2026年、ONE OK ROCKがアジアを揺らしている。9カ国・地域の大型会場を次々と埋めていくDETOX ASIA TOUR 2026は、「日本のバンドのアジア遠征」という言葉では到底くくれない規模に達している。ONE OK ROCKはいま、何を証明しようとしているのか。
アルバム「DETOX」が火をつけた
2025年2月21日、約2年半ぶりとなる11枚目のアルバム『DETOX』がリリースされた。結成20周年を迎えたONE OK ROCKが放ったこの作品には、エレクトロニックサウンドとロックを融合させた「Tropical Therapy」、骨太なリフが炸裂する「NASTY」など全11曲が収録されている。「Puppets Can’t Control You」はTBSの日曜劇場『御上先生』の主題歌に起用され、ドラマを入口にONE OK ROCKを初めて知ったというリスナーも少なくなかったはずだ。「毒を出す」という意味を持つアルバムタイトルには、従来のイメージを脱ぎ捨て進化を続けようとするバンドの意志が込められている。
バンコクから上海まで——9都市を走る
DETOXアルバムリリースから約1年、2026年2月に始まったDETOX ASIA TOUR 2026は圧巻のスケールだ。バンコクのImpact Arena(2月21日)を皮切りに、ソウルのJamsil Arena(2月27・28日)、マニラのSM Mall of Asia Arena(3月4日)、シンガポールのSingapore Indoor Stadium(3月8日)と続く。4月には台北ドーム(4月25日)、クアラルンプールのAxiata Arena(4月29日)、香港のCentral Harbourfront Event Space(5月2・3日)、上海の上海虹口足球場(5月9日)、そしてジャカルタのIndonesia Arena(5月16日)でフィナーレを迎える。いずれもアジア屈指の大型アリーナやスタジアムばかりだ。
知られざる事実——国立競技場を「主催」している
多くの人が見落としているファクトがある。ONE OK ROCKはアジアをツアーで回りながら、同時に国内でも前例のない挑戦を敢行しているのだ。2026年4月4日・5日、MUFG STADIUM(国立競技場)で開催される「docomo presents THE MUSIC STADIUM 2026 organized by ONE OK ROCK」——この巨大フェスをオーガナイズしているのがONE OK ROCK自身だ。

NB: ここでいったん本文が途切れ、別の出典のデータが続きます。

/-- Settles O34: plans and joins by the mailbox's rule, announcements, records and transfers by the lemmas above, the rest by their
branches. -/
theorem herds : Obligations.Herds := by
  unfold Obligations.Herds
  refine ⟨?forming, ?records, ?digests⟩
  case forming =>
    intro s t c hid m h x b memb peers root given j k k1 qt z
    dsimp only
    refine ⟨fun admits plan good room other => ?_, fun admits plan good named new room => ⟨?_, fun none => ?_, fun some up => ?_⟩,
      fun ready known => ⟨fun forming => ⟨fun quote => ⟨fun bell init => ?_, fun member other fresh => ?_⟩, ?_⟩, fun bad => ?_,
        fun runs quote => ⟨fun current bell live news => ?_, fun live stale => ?_, fun joiner listed => ?_⟩,
        fun joining => ⟨?_, ?_, fun rooted => ?_⟩, fun member joins other => ?_, fun member idle runs joiner listed current =>
          ⟨fun other => ?_, fun bell found => ?_⟩, fun member joins same current => ⟨fun differs => ?_, fun agrees bell => ?_⟩⟩⟩
    · rw [exec_herdForm]
      refine congrArg Host.Outcome.next (mailbox_waits admits rfl rfl rfl rfl rfl ?_)
      have follows : ¬(decide (Herd.firstBell { h with self := h.nodes.idxOf t.node } = h.nodes.idxOf t.node) &&
          h.inits.contains (h.nodes.idxOf t.node)) = true := by
        rw [decide_eq_false other]
        exact Bool.false_ne_true
      dsimp only
      rw [plan]
      dsimp only
      rw [if_neg (Bool.eq_false_iff.1 good), if_neg (Nat.not_le.2 room), if_neg follows]
      rfl
    · rw [exec_herdJoin_planned admits plan good named new room]
      rfl
    · rw [exec_herdJoin_planned admits plan good named new room, none]
      rfl
    · rw [exec_herdJoin_planned admits plan good named new room, some, Option.filter_some, if_pos up]
      exact congrArg (fun v => Host.Outcome.next (State.waits v c _ _)) (joins_eq t h z _)
    · exact exec_herdAnnounce_heard ready known forming quote bell init
    · exact exec_herdAnnounce_passed ready known forming quote member other fresh
    · rw [exec_formationTimeout]
      simp only [execFormationTimeout, known, ready, forming, bne_self_eq_false, Bool.or_self, Bool.false_eq_true, if_false]
      exact congrArg Host.Outcome.next (if_congr (by rw [Bool.and_eq_true, beq_iff_eq, decide_eq_true_eq]) rfl rfl)
    · exact exec_herdAnnounce_absent known bad
    · rw [exec_herdAnnounce_runs ready known runs quote, if_pos (by rw [live]; rfl), ofEpoch_current current, portReport_news bell live news]
    · rw [exec_herdAnnounce_runs ready known runs quote, if_pos (by rw [live]; rfl)]
      exact congrArg Host.Outcome.next (if_neg (by rw [beq_iff_eq]; exact stale))
    · rw [exec_herdAnnounce_runs ready known runs quote, if_neg (by rw [joiner, decide_eq_false (Nat.not_le.2 listed)]; exact Bool.false_ne_true)]
    · rw [exec_joinAbandon]
      simp only [execJoinAbandon, known, ready, joining, bne_self_eq_false, beq_self_eq_true, Bool.false_eq_true, if_false, if_true]
    · rw [exec_joinTransfer]
      simp only [execJoinTransfer, known, ready, joining, bne_self_eq_false, beq_self_eq_true, Bool.false_eq_true, if_false, if_true]
    · rw [exec_joinTransfer]
      simp only [execJoinTransfer, known, ready, joining, rooted, State.settle, bne_self_eq_false, beq_self_eq_true, Bool.false_eq_true,
        if_false, if_true]
    · rw [exec_joinAbandon]
      simp only [execJoinAbandon, known, ready, beq_eq_false_iff_ne.2 member, joins, State.endJoin, other, bne_self_eq_false,
        Bool.false_eq_true, if_false, if_true]
      rfl
    · rw [exec_joinTransfer_member ready known member, idle]
      have joiner_ : ¬(!h.runs || h.latest.live.contains m.m.val || decide (h.nodes.length ≤ m.m.val)) = true := by
        rw [runs, joiner, decide_eq_false (Nat.not_le.2 listed)]
        exact Bool.false_ne_true
      exact congrArg Host.Outcome.next ((if_neg joiner_).trans ((ofEpoch_current current).trans (if_neg other)))
    · rw [exec_joinTransfer_member ready known member, idle]
      have joiner_ : ¬(!h.runs || h.latest.live.contains m.m.val || decide (h.nodes.length ≤ m.m.val)) = true := by
        rw [runs, joiner, decide_eq_false (Nat.not_le.2 listed)]
        exact Bool.false_ne_true
      refine congrArg Host.Outcome.next ((if_neg joiner_).trans ((ofEpoch_current current).trans ((if_pos bell).trans ?_)))
      unfold State.nameJoin
      rw [found]
    · rw [exec_joinTransfer_member ready known member, joins]
      refine congrArg Host.Outcome.next ((if_neg (by rw [same, bne_self_eq_false]; exact Bool.false_ne_true)).trans
        ((ofEpoch_current current).trans (if_neg (by rw [beq_iff_eq]; exact differs))))
    · rw [exec_joinTransfer_member ready known member, joins]
      exact congrArg Host.Outcome.next ((if_neg (by rw [same, bne_self_eq_false]; exact Bool.false_ne_true)).trans
        ((ofEpoch_current current).trans ((if_pos (by rw [beq_iff_eq]; exact agrees)).trans (if_pos bell))))
  case records =>
    intro s hid m b src h r reached e p
    dsimp only
    intro ready known
    have up : (s.dev == .ready) = true := by rw [ready]; rfl
    refine ⟨fun forming => ?_, fun formed member => ⟨fun stale => ?_, fun current none same => ?_, fun current later =>
      ⟨fun out => ?_, fun in_ => ?_⟩⟩, fun next live member => ?_, fun runs => ⟨fun current => ?_, fun stale => ?_, fun parent => ?_,
        fun bell other live => ⟨fun missing => ?_, fun own current => ?_⟩, fun bell => ?_, fun other current named => ?_,
        fun other above => ?_⟩⟩
    · rw [exec_membershipRecord]
      simp only [execMembershipRecord, known, ready, forming, bne_self_eq_false, beq_self_eq_true, Bool.false_eq_true, if_false, if_true]
    · have ended : (r.live.isEmpty && r.mep == h.rcd.epoch && r.epoch == h.rcd.epoch) = false := by
        rcases stale with mep | older | ⟨-, members⟩
        · rw [beq_eq_false_iff_ne.2 mep, Bool.and_false, Bool.false_and]
        · rw [beq_eq_false_iff_ne.2 (Nat.ne_of_lt older), Bool.and_false]
        · rw [List.isEmpty_eq_false_iff.2 members, Bool.false_and, Bool.false_and]
      have old : (r.mep != h.rcd.epoch || decide (r.epoch ≤ h.rcd.epoch)) = true := by
        rcases stale with mep | older | ⟨same, -⟩
        · rw [bne_iff_ne.2 mep, Bool.true_or]
        · rw [decide_eq_true (Nat.le_of_lt older), Bool.or_true]
        · rw [decide_eq_true (Nat.le_of_eq same), Bool.or_true]
      rw [exec_membershipRecord_member ready known formed member, if_neg (Bool.eq_false_iff.1 ended), if_pos old]
    · rw [exec_membershipRecord_member ready known formed member, if_pos (by rw [none, current, same]; simp)]
    · rw [exec_membershipRecord_later ready known formed member current later, if_pos (by rw [out]; rfl)]
    · rw [exec_membershipRecord_later ready known formed member current later, if_neg (by rw [in_]; decide)]
    · have stays : (h.phase == .joining) = false := beq_eq_false_iff_ne.2 member
      rw [exec_membershipSwap]
      simp only [execMembershipSwap, known, up, next, stays, live, Bool.not_false, Bool.and_true, Bool.or_false, Bool.false_eq_true,
        decide_true, if_false, if_true]
    · rw [exec_livenessReport]
      simp only [execLivenessReport, known, ready, runs, bne_self_eq_false, Bool.not_true, Bool.or_self, Bool.false_eq_true, if_false]
      exact congrArg Host.Outcome.next (ofEpoch_current current)
    · rw [exec_livenessReport]
      simp only [execLivenessReport, known, ready, runs, bne_self_eq_false, Bool.not_true, Bool.or_self, Bool.false_eq_true, if_false]
      exact congrArg Host.Outcome.next (if_neg (by rw [beq_iff_eq]; exact stale))
    · rw [exec_livenessReport]
      simp only [execLivenessReport, known, ready, runs, parent, bne_self_eq_false, Bool.not_true, Bool.or_self, Bool.false_eq_true, if_false]
    · rw [exec_memberMissing]
      simp only [execMemberMissing, known, up, runs, bell, bne_iff_ne.2 other, live, decide_eq_true missing, beq_self_eq_true, Bool.and_self,
        if_true]
    · rw [exec_withdraw]
      simp only [execWithdraw, known, up, runs, bell, own, bne_iff_ne.2 other, live, beq_self_eq_true, Bool.and_self, if_true]
      exact congrArg Host.Outcome.next (ofEpoch_current current)
    · rw [exec_herdBeacon]
      simp only [execHerdBeacon, known, ready, runs, bell, bne_self_eq_false, Bool.not_true, Bool.or_self, Bool.false_eq_true, if_false,
        if_true]
    · rw [exec_herdBeacon]
      simp only [execHerdBeacon, known, ready, runs, bne_self_eq_false, Bool.not_true, Bool.or_self, Bool.false_eq_true, if_false]
      refine congrArg Host.Outcome.next ((ofEpoch_current current).trans (if_neg ?_))
      rw [named, bne_self_eq_false, beq_eq_false_iff_ne.2 other]
      exact Bool.false_ne_true
    · have lowest : (reached.any fun m => decide (m < h.self)) = false :=
        List.any_eq_false.2 fun m listed => by rw [decide_eq_true_eq]; exact Nat.not_lt.2 (above m listed)
      rw [exec_bellwetherTakeover]
      simp only [execBellwetherTakeover, known, ready, runs, beq_eq_false_iff_ne.2 other, lowest, bne_self_eq_false, Bool.not_true,
        Bool.or_self, Bool.false_eq_true, if_false]
  case digests =>
    intro s hid h vals t kc root v
    dsimp only
    intro ready
    refine ⟨fun bound due named => ⟨fun between => ?_, fun turn other => ?_⟩, fun known runs bell own most => ?_⟩
    · rw [exec_rootDigest]
      simp only [execRootDigest, bound, due, ready, named, between, bne_self_eq_false, Bool.or_self, Bool.false_eq_true, if_false, ne_eq,
        not_false_eq_true, if_true]
    · rw [exec_rootDigest]
      simp only [execRootDigest, bound, due, ready, named, turn, other, bne_self_eq_false, Bool.or_self, Bool.false_eq_true, if_false, ne_eq,
        not_true_eq_false]
    · have given : (h.digests.all fun d => d.1 != h.self) = false := by
        obtain ⟨d, listed, mine⟩ := own
        exact Bool.eq_false_iff.2 fun all => bne_iff_ne.1 (List.all_eq_true.1 all d listed) mine
      rw [exec_digestDecide]
      simp only [execDigestDecide, known, ready, runs, bell, given, most, bne_self_eq_false, Bool.not_true, Bool.or_self, Bool.false_eq_true,
        if_false]
end

section
/-! O35: collective channels: binding, descriptors, messages, acknowledgements and scalar records. -/
open Sys2Proof
namespace Sys2Proof.Machine

section Descriptors

variable {s t : State} {ch op : Nat} {h : Herd} {b : List Byte}

/-- With no descriptor in progress a message names none, and every message that waits goes on waiting. -/
theorem meetWaiting_idle (idle : (s.coll ch).prog = []) (ms : List CollMsg) : s.meetWaiting ch h ms = s := by
  induction ms with
  | nil => rfl
  | cons m ms ih =>
    have unnamed : s.named ch m = none := by unfold State.named; rw [idle]; rfl
    unfold State.meetWaiting
    rw [unnamed]
    exact ih

/-- What an idle channel does in its entry once its fence has reached the next descriptor: the descriptor, as it is read. -/
theorem takeDesc_read (runs : s.collHerd ch = some h) (entry : s.slotNow = ch) (idle : (s.coll ch).prog = [])
    (may : s.mayWait (s.coll ch).ctx (s.coll ch).pf = true)
    (reached : (s.coll ch).taken + 1 ≤ (s.fence (s.coll ch).pf).val.toNat)
    (read : s.readVa 726 (s.coll ch).ctx ((s.coll ch).qva + 64 * (((s.coll ch).taken + 1) % 256)) 64 = .ok t b) :
    s.takeDesc ch op =
      (let k := s.coll ch
       let q := k.taken + 1
       let d := collDesc q b
       if t.collBad k.ctx d b then t.lose k.ctx 0x02
       else if d.op != op || (op == 0 && t.expHeld ch h) then t.collSettle ch h
       else if d.lrn && (t.learn.t == 0 || t.learn.final || t.nextStep d || t.learn.expDue || t.captureHeld) then t.collSettle ch h
       else if !t.maySignal k.ctx d.fid then t.lose k.ctx 0x06
       else if !t.meetRoom d then t.collSettle ch h
       else
         let s := t.updColl ch fun k => { k with taken := q, prog := k.prog ++ [d] }
         let s := if op = 0 && s.learn.bound && s.learn.ctx == k.ctx then s.updLearn fun l => { l with expDue := false } else s
         let s := if op = 3 then s.startSums ch h d else s.startUnits ch h q d.units
         (s.meetWaiting ch h (s.coll ch).rxBuf).collSettle ch h) := by
  have here : (s.collHerd ch).filter (fun _ => s.slotNow == ch) = some h := by
    rw [runs, Option.filter_some, if_pos (beq_iff_eq.2 entry)]
  unfold State.takeDesc
  rw [here]
  dsimp only
  rw [meetWaiting_idle idle, idle, List.foldl_nil, idle, if_neg (by decide), if_neg (by rw [may]; decide),
    if_neg (Nat.not_lt.2 reached), read]
  rfl

/-- A legal one that no pass, fence or hold keeps back is taken, and its units start. -/
theorem takeDesc_taken (runs : s.collHerd ch = some h) (entry : s.slotNow = ch) (idle : (s.coll ch).prog = [])
    (may : s.mayWait (s.coll ch).ctx (s.coll ch).pf = true)
    (reached : (s.coll ch).taken + 1 ≤ (s.fence (s.coll ch).pf).val.toNat)
    (read : s.readVa 726 (s.coll ch).ctx ((s.coll ch).qva + 64 * (((s.coll ch).taken + 1) % 256)) 64 = .ok t b)
    (legal : t.collBad (s.coll ch).ctx (collDesc ((s.coll ch).taken + 1) b) b = false)
    (row : (collDesc ((s.coll ch).taken + 1) b).op = op) (plain : (collDesc ((s.coll ch).taken + 1) b).lrn = false)
    (free : t.expHeld ch h = false) (signal : t.maySignal (s.coll ch).ctx (collDesc ((s.coll ch).taken + 1) b).fid = true)
    (room : t.meetRoom (collDesc ((s.coll ch).taken + 1) b) = true) :
    s.takeDesc ch op =
      (let k := s.coll ch
       let q := k.taken + 1
       let d := collDesc q b
       let v := t.updColl ch fun k => { k with taken := q, prog := k.prog ++ [d] }
       let v := if op = 0 ∧ v.learn.bound = true ∧ v.learn.ctx = k.ctx then v.updLearn fun l => { l with expDue := false } else v
       let v := if op = 3 then v.startSums ch h d else v.startUnits ch h q d.units
       (v.meetWaiting ch h (v.coll ch).rxBuf).collSettle ch h) := by
  have due : ¬((collDesc ((s.coll ch).taken + 1) b).op != op || (op == 0 && t.expHeld ch h)) = true := by
    rw [row, free, bne_self_eq_false, Bool.and_false]
    decide
  rw [takeDesc_read runs entry idle may reached read]
  dsimp only
  rw [if_neg (Bool.eq_false_iff.1 legal), if_neg due, if_neg (by rw [plain, Bool.false_and]; decide), if_neg (by rw [signal]; decide),
    if_neg (by rw [room]; decide)]
  simp only [Bool.and_eq_true, decide_eq_true_eq, beq_iff_eq, and_assoc]

/-- Each row takes the next descriptor of its operation, where no unit waits for an all-gather. -/
theorem exec_collRow {ch : Fin 16} (op : Fin 4) (runs : s.collHerd ch = some h) (gathered : (s.coll ch).ag = []) :
    (if op = 0 then exec (.expmax ch) s else if op = 1 then exec (.collectiveRsum ch) s
      else if op = 2 then exec (.agather ch) s else exec (.allsum ch) s) = .next (s.takeDesc ch op.val) := by
  have gather : exec (.agather ch) s = .next (s.takeDesc ch 2) := by
    rw [exec_agather]
    unfold execAgather
    rw [runs]
    dsimp only
    rw [gathered]
    rfl
  match op with
  | 0 => rfl
  | 1 => rfl
  | 2 => exact gather
  | 3 => rfl

end Descriptors

section Messages

variable {s : State} {m : CollMsg} {h : Herd}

4日はUVERworld、5日はYOASOBIというそれぞれの時代を代表するアーティストと同じステージに立つ。「日本の音楽の未来を形作る」というコンセプトを掲げたこのイベントは、単なるライブ公演ではなく、ONE OK ROCKが日本の音楽シーン全体に向けて発したメッセージでもある。
Toru——設計者としてのリーダー
ボーカルのTakaが「顔」として注目されがちな中で、ギタリスト・Toruはバンドのリーダーでもある。鋭いリフワークと空間系エフェクトを駆使した立体的なギターサウンド、そして作詞・作曲家としての顔。アルバム制作からツアーの構想まで、ONE OK ROCKというプロジェクト全体の設計者として機能しているのがToruという人物だ。DETOX ASIA TOURの規模感、THE MUSIC STADIUM 2026の構想——これらはToruが描いてきたビジョンの具現化に他ならない。
ジャパニーズロックは、もう証明フェーズを終えた
かつて日本のバンドが海外進出を図る際には、どこか「認めてもらう」という姿勢が透けて見えた。だがONE OK ROCKは今、アジア9都市の大型会場を当然の舞台として選び、同時に国内では自ら音楽フェスをプロデュースしている。「MORE TO BE ANNOUNCED」——オフィシャルサイトにはまだこの文字が残っている。DETOX ASIA TOURの次に何が来るのか。答えは、Toruがすでに描いているはずだ。